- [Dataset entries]
==========
/-- The free entries of a mailbox's response ring. -/
def Dev.rspFree (d : Dev) (m : Nat) : Nat :=
  ringSize (d.get (Reg.MB_RSP_SIZE_log2 m)) - ringHeld (d.get (Reg.MB_RSP_TAIL_tail m)) (d.get (Reg.MB_RSP_HEAD_head m))

/-- A mailbox is in error with a cause: 1 BAD_INDEX, 2 DMA_FAULT, with its record (R403, R405, Table 12.10). -/
def Dev.mbError (d : Dev) (m cause : Nat) : Dev :=
  let d := (d.set (Reg.MB_STATUS_error m) 1).set (Reg.MB_STATUS_cause m) cause
  d.err 32 m (if cause = 1 then 0 else 3) (0x1500 + cause)

/-- Commands that are long (Table 12.9), and RUN commands, which are long on a manager (R416). -/
def longOps : List Nat :=
  [0x0102, 0x0202, 0x0203, 0x0307, 0x0401, 0x0402, 0x0403, 0x0501, 0x0504, 0x0602, 0x0603, 0x0604, 0x0605, 0x0606, 0x0607] ++
  [0x0608, 0x0701, 0x0705, 0x0706, 0x0709, 0x0801, 0x0802, 0x0803, 0x0805, 0x0901, 0x0A01, 0x0A03, 0x0A04, 0x0A06, 0x0A07] ++
  [0x0B01]
/-- Commands that are short wherever they run. -/
def shortOps : List Nat :=
  [0x0101, 0x0103, 0x0104, 0x0201, 0x0204, 0x0205, 0x0301, 0x0306, 0x0404, 0x0405, 0x0502, 0x0503, 0x0505, 0x0601, 0x0702] ++
  [0x0703, 0x0704, 0x0707, 0x0708, 0x0804, 0x0902, 0x0903, 0x0904, 0x0905, 0x0906, 0x0907, 0x0A02, 0x0A05, 0x0B02]
/-- RUN_START, RUN_STOP, RUN_STEP and RUN_STOP_AT. -/
def runOps : List Nat := [0x0302, 0x0303, 0x0304, 0x0305]
/-- Commands that name a session (Table 12.9). -/
def sessionOps : List Nat := [0x0202, 0x0203, 0x0502, 0x0503, 0x0504, 0x0505]

/-- A descriptor's fields (Table 12.5). -/
def descOf (l : List Byte) (leads : Bool) : Desc :=
  let op := leAt l 0 2
  let flags := leAt l 2 2
  { op := op
    irq := bitOf flags 0
    progress := bitOf flags 1
    barrier := bitOf flags 2
    rsvd := decide (8 ≤ flags) || leAt l 12 4 != 0
    tag := BitVec.ofNat 32 (leAt l 4 4)
    session := leAt l 8 4
    p := slice l 16 48
    long := decide (op ∈ longOps) || (leads && decide (op ∈ runOps)) }

/-- Whether a mailbox may fetch now (R403, R404, R405, R420, R497). -/
def Dev.mayFetch (d : Dev) (m : Nat) : Bool :=
  d.on (Reg.MB_CTL_enable m) && !d.on (Reg.MB_STATUS_error m) && decide (d.spState ≠ 5) && !d.frozenSp 6 &&
    decide (1 < d.rspFree m) && d.get (Reg.MB_CMD_TAIL_tail m) != d.get (Reg.MB_CMD_HEAD_head m)

/-- Long commands of a mailbox that are fetched and not complete. -/
def Mailbox.longs (x : Mailbox) : Nat :=
  (x.fetched.filter (fun y => y.long && !y.busy)).length + (if x.job.isSome then 1 else 0)

/-- A command joins those fetched: a long one that finds four queued will be answered BUSY (Table 12.8). -/
def Dev.enqueue (d : Dev) (m : Nat) (l : List Byte) : Dev :=
  let x := d.mb m
  let c := descOf l d.leads
  d.setMb m { x with fetched := x.fetched ++ [{ c with busy := c.long && decide (4 ≤ x.longs) }] }

/-- The entry of a mailbox's command ring at MB_CMD_HEAD: base + (i mod size) × 64 (R402, R403). -/
def Dev.cmdEntry (d : Dev) (m : Nat) : Nat :=
  d.get (Reg.MB_CMD_BASE_LO_base m) + d.get (Reg.MB_CMD_BASE_HI_base m) * 2 ^ 32 +
    d.get (Reg.MB_CMD_HEAD_head m) % ringSize (d.get (Reg.MB_CMD_SIZE_log2 m)) * 64
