-- ==== Sys2Proof/Machine/Dispatch.lean ====
section
/-! DEFINITION. One arm per command: the call of its meaning. -/

namespace Sys2Proof.Machine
==========
- [Problem statement]
Each entry above must be repeated exactly, with nothing dropped.

- [Exercise solution]
/-- The free entries of a mailbox's response ring. -/
def Dev.rspFree (d : Dev) (m : Nat) : Nat :=
  ringSize (d.get (Reg.MB_RSP_SIZE_log2 m)) - ringHeld (d.get (Reg.MB_RSP_TAIL_tail m)) (d.get (Reg.MB_RSP_HEAD_head m))

/-- A mailbox is in error with a cause: 1 BAD_INDEX, 2 DMA_FAULT, with its record (R403, R405, Table 12.10). -/
def Dev.mbError (d : Dev) (m cause : Nat) : Dev :=
  let d := (d.set (Reg.MB_STATUS_error m) 1).set (Reg.MB_STATUS_cause m) cause
  d.err 32 m (if cause = 1 then 0 else 3) (0x1500 + cause)

/-- Commands that are long (Table 12.9), and RUN commands, which are long on a manager (R416). -/
def longOps : List Nat :=
  [0x0102, 0x0202, 0x0203, 0x0307, 0x0401, 0x0402, 0x0403, 0x0501, 0x0504, 0x0602, 0x0603, 0x0604, 0x0605, 0x0606, 0x0607] ++
  [0x0608, 0x0701, 0x0705, 0x0706, 0x0709, 0x0801, 0x0802, 0x0803, 0x0805, 0x0901, 0x0A01, 0x0A03, 0x0A04, 0x0A06, 0x0A07] ++
  [0x0B01]
/-- Commands that are short wherever they run. -/
def shortOps : List Nat :=
  [0x0101, 0x0103, 0x0104, 0x0201, 0x0204, 0x0205, 0x0301, 0x0306, 0x0404, 0x0405, 0x0502, 0x0503, 0x0505, 0x0601, 0x0702] ++
  [0x0703, 0x0704, 0x0707, 0x0708, 0x0804, 0x0902, 0x0903, 0x0904, 0x0905, 0x0906, 0x0907, 0x0A02, 0x0A05, 0x0B02]
/-- RUN_START, RUN_STOP, RUN_STEP and RUN_STOP_AT. -/
def runOps : List Nat := [0x0302, 0x0303, 0x0304, 0x0305]
/-- Commands that name a session (Table 12.9). -/
def sessionOps : List Nat := [0x0202, 0x0203, 0x0502, 0x0503, 0x0504, 0x0505]

/-- A descriptor's fields (Table 12.5). -/
def descOf (l : List Byte) (leads : Bool) : Desc :=
  let op := leAt l 0 2
  let flags := leAt l 2 2
  { op := op
    irq := bitOf flags 0
    progress := bitOf flags 1
    barrier := bitOf flags 2
    rsvd := decide (8 ≤ flags) || leAt l 12 4 != 0
    tag := BitVec.ofNat 32 (leAt l 4 4)
    session := leAt l 8 4
    p := slice l 16 48
    long := decide (op ∈ longOps) || (leads && decide (op ∈ runOps)) }

/-- Whether a mailbox may fetch now (R403, R404, R405, R420, R497). -/
def Dev.mayFetch (d : Dev) (m : Nat) : Bool :=
  d.on (Reg.MB_CTL_enable m) && !d.on (Reg.MB_STATUS_error m) && decide (d.spState ≠ 5) && !d.frozenSp 6 &&
    decide (1 < d.rspFree m) && d.get (Reg.MB_CMD_TAIL_tail m) != d.get (Reg.MB_CMD_HEAD_head m)

/-- Long commands of a mailbox that are fetched and not complete. -/
def Mailbox.longs (x : Mailbox) : Nat :=
  (x.fetched.filter (fun y => y.long && !y.busy)).length + (if x.job.isSome then 1 else 0)

/-- A command joins those fetched: a long one that finds four queued will be answered BUSY (Table 12.8). -/
def Dev.enqueue (d : Dev) (m : Nat) (l : List Byte) : Dev :=
  let x := d.mb m
  let c := descOf l d.leads
  d.setMb m { x with fetched := x.fetched ++ [{ c with busy := c.long && decide (4 ≤ x.longs) }] }

/-- The entry of a mailbox's command ring at MB_CMD_HEAD: base + (i mod size) × 64 (R402, R403). -/
def Dev.cmdEntry (d : Dev) (m : Nat) : Nat :=
  d.get (Reg.MB_CMD_BASE_LO_base m) + d.get (Reg.MB_CMD_BASE_HI_base m) * 2 ^ 32 +
    d.get (Reg.MB_CMD_HEAD_head m) % ringSize (d.get (Reg.MB_CMD_SIZE_log2 m)) * 64
-- ==== Sys2Proof/Machine/Dispatch.lean ====
section
/-! DEFINITION. One arm per command: the call of its meaning. -/

namespace Sys2Proof.Machine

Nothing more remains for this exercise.